How long she stood there, whisper-whispering, half-singing, without sound, her rhyme, again and again, she did not know. Miles off, she heard the wine boil over and go out harmlessly on the flames. (The pan would be spoiled.) She heard the surrealistic noises of Elusion, distant echoing shouts, filmy settlings from the mines, a baby that mewed and grew quiet.
Then, she heard—him, coming in at the door, and from her eye’s edge, saw the shadow that strod
e before him, high as the ceiling. He was a giant.
She was too afraid to turn. Then she turned.
He stood there, glaring sadly at the fire. He smelled of the acid brews of the stills, and of the river he had bathed in. And of skin and life, of himself, and uncannily familiar, as if she had known him always.
Coira drew off the burned-out pan, and filled another with diluted wine. She let it heat, then poured it in a cup. All this while he stood there, waiting. She handed him the cup. He drank, catching his breath at the wine’s temperature. Then he followed her to her alcoved wall of the shack. They moved inside the half-transparent curtain, and all the world was shut out.
“I made you come back,” she said, shaking aside the crow wings of her undone hair, arrogant in humiliation.
“I thought so. I felt it pulling me here, your spell. I knew you were a witch from the start. At the inn, when you made him leave you alone.
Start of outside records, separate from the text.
-- ==== Sys2Proof/Config.lean ====
section
/-!
DEFINITION. What an implementation fixes (R7) and the one free value of the spec, the NaN draw (R111).
-/
namespace Sys2Proof

/-- R7, D1: the format of the native ports, fixed when the block is built. -/
inductive NativeFmt where
  | binary32
  | binary64
  deriving DecidableEq, Repr

/-- R7, D3: the encoder's exponent offset `ENCODE_EXP_ADJUST`. -/
inductive ExpAdjust where
  /-- 0, the normative value: `biasedExp = e + 7`. -/
  | normative
  /-- -1, the recorded alternative, not normative: `biasedExp = e + 6`. -/
  | alternative
  deriving DecidableEq, Repr

/-- The default of `NATIVE_FMT` (R7, D1), with which `State.reset` is built (log 2). -/
def Config.nativeFmt : NativeFmt := .binary32

/-- The value of `ENCODE_EXP_ADJUST` the machine is built with: the normative 0 (R7, R104, log 3). -/
def Config.encodeExpAdjust : ExpAdjust := .normative

/-- FREE VALUE (R7 `NAN_ENCODE`, R111, D6, log 4): the byte ENC8 gives at the `n`-th draw.
It has no body, so nothing can be proved of any of its values, nor that two draws agree or differ. -/
opaque Config.nanDraw : Nat → Byte

end Sys2Proof
end

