-- ==== Sys2Proof/Tests/Slice0.lean ====
section
/-!
SUPPORT. The model's own tests: what WellFormed refuses, words written out from the encodings, the spec's vectors
(spec/95), and for every statement with hypotheses a state and operands that meet them.
-/
namespace Sys2Proof.Tests
open Sys2Proof Sys2Proof.Machine

/-- The next state, where there is one. -/
def nextOf : Host.Outcome State Fault Refusal → Option State
  | .next s => some s
  | .fault _ => none
  | .refused _ => none

/-- The refusal, where there is one. -/
def refusalOf : Host.Outcome State Fault Refusal → Option Refusal
  | .next _ => none
  | .fault _ => none
  | .refused r => some r

/-- What the wrapper's `r8` carries after an instruction from reset. -/
def r8Of (i : Instr) : Option Byte := (nextOf (exec i State.reset)).bind fun t => t.wrapper.r8

/-- What the wrapper's `y` carries after an instruction on a block of the given format. -/
def yOf (fmt : NativeFmt) (i : Instr) : Option Native :=
  (nextOf (exec i (State.resetAt fmt))).bind fun t => t.wrapper.y

/-- The reset state with one line to run and some temporaries. -/
def loaded (ts : Temps) (ls : List Line) : State := { State.reset.load ls with temps := ts }

/-- The reset state with the transaction on the operation's own unit. -/
def onOwnUnit : State := { State.reset with via := .ownUnit }

/-! ## WellFormed -/

theorem test_wf_accepts_width : (Instr.enc8 (.b32 0)).wf .binary32 = true := by decide
theorem test_wf_refuses_width : (Instr.enc8 (.b64 0)).wf .binary32 = false := by decide
theorem test_wf_refuses_literal_of_other_width :
    (Line.encoder 0 (.lit (.b32 0))).wf .binary64 [] = false := by decide
theorem test_wf_refuses_unwritten_temp : (Line.decoder 1 (.temp 0)).wf .binary32 [] = false := by decide
theorem test_wf_refuses_native_temp_on_byte_port :
    (Line.adder 1 (.lit 0) (.temp 0)).wf .binary32 [(0, .native)] = false := by decide
theorem test_wf_refuses_byte_temp_on_native_port :
    (Line.encoder 1 (.temp 0)).wf .binary32 [(0, .byte)] = false := by decide
theorem test_wf_refuses_undriven : (Line.decoder 1 .undriven).wf .binary32 [] = false := by decide
theorem test_wf_refuses_changing : (Line.multiplier 1 .changing (.lit 0)).wf .binary32 [] = false := by decide
theorem test_wf_refuses_undriven_native : (Line.encoder 1 .undriven).wf .binary32 [] = false := by decide
theorem test_wf_refuses_unknown_select :
    (Line.wrapper 0 (.unknown .undriven) (.lit 0) (.lit 0) (.lit (.b32 0))).wf .binary32 [] = false := by decide
/-- R29: ports the operation does not read may hold anything. -/
theorem test_wf_accepts_unread_undriven :
    (Line.wrapper 0 (.driven 0b01#2) (.lit 0) .undriven .changing).wf .binary32 [] = true := by decide
theorem test_program_wf : programWf .binary32 [] [.encoder 0 (.lit (.b32 0)), .decoder 1 (.temp 0)] = true := by decide
theorem test_program_refuses_read_before_write :
    programWf .binary32 [] [.decoder 1 (.temp 0), .encoder 0 (.lit (.b32 0))] = false := by decide

/-! ## Decoding: words written out bit by bit from R70 and R72 -/

/-- op 00, a 0, b 0, x 0x3F800000. -/
theorem test_decode_enc8 :
    decodeWord .binary32 0b00_00000000_00000000_00111111100000000000000000000000#50 =
      .ok (.enc8 (.b32 0x3F800000#32)) := by decide
/-- op 01, a 0xC5, b and x unread. -/
theorem test_decode_dec8 :
    decodeWord .binary32 0b01_11000101_11111111_00000000000000000000000000000001#50 = .ok (.dec8 0xC5#8) := by decide
/-- op 10, a 0x48, b 0x4C. -/
theorem test_decode_add8 :
    decodeWord .binary32 0b10_01001000_01001100_00000000000000000000000000000000#50 =
      .ok (.add8 0x48#8 0x4C#8) := by decide
/-- op 11, a 0x48, b 0x50. -/
theorem test_decode_mul8 :
    decodeWord .binary32 0b11_01001000_01010000_00000000000000000000000000000000#50 =
      .ok (.mul8 0x48#8 0x50#8) := by decide
/-- op 00 on a block built for binary64 (W = 64). -/
theorem test_decode_enc8_binary64 :
    decodeWord .binary64 0x00000BFF0000000000000#82 = .ok (.enc8 (.b64 0xBFF0000000000000#64)) := by decide
theorem test_encode_mul8 : encode .binary32 (.mul8 0x48#8 0x50#8) = 0x3485000000000#50 := rfl
theorem test_table_rows :
    decodeTableWord 8 0 = some (.enc8 (.b32 0)) ∧ decodeTableWord 8 1 = some (.dec8 0) ∧
    decodeTableWord 8 2 = some (.add8 0 0) ∧ decodeTableWord 8 3 = some (.mul8 0 0) := by decide
/-- A table word is the first transaction after reset: DEC8 of 0x00 gives +0. -/
theorem test_fetch_word :
    (nextOf (step (State.reset.withFetchWord 8 1))).map (fun t => t.temps) =
      some [(0, .native (.b32 0))] := by decide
Your mother was a witch, they said.”
“Perhaps not my mother. She hated me. Do you?”
“I? Hate you … you’re another race than mine.”
“Will it matter?” She drew in all her breath and said his name, “Hephaestion, will it matter?”
“Yes.”
“Am I repugnant to you?” she asked. But she stared in his face, and for the first time in her life, she felt herself to be (the mirror’s sorcery) beautiful. As beautiful as the queen, Arpazia—no, no, fairer far than Arpazia. Fairest in the world.
“Let’s not talk,” he said. “We can’t talk, you and I. Sit down.” She sat. He sat by her. This way, they were almost of a height. “I’ve had a woman, once or twice. I mean, your breed of woman. No unkindness was in it.”
Then she turned and pressed her face against his, her profile to his, her nose pressed into his, her eyes blinded by his, and her lips spoke on his mouth. “But I love you.”
He kissed her quickly, light, without meaning. He drew back slightly and said, “No, but you don’t, Coira.”
Her name. He had said her name. She put her hands around his head and locked her fingers in his hair and pulled him home again against her mouth. It was like the mirror, too, but he lived.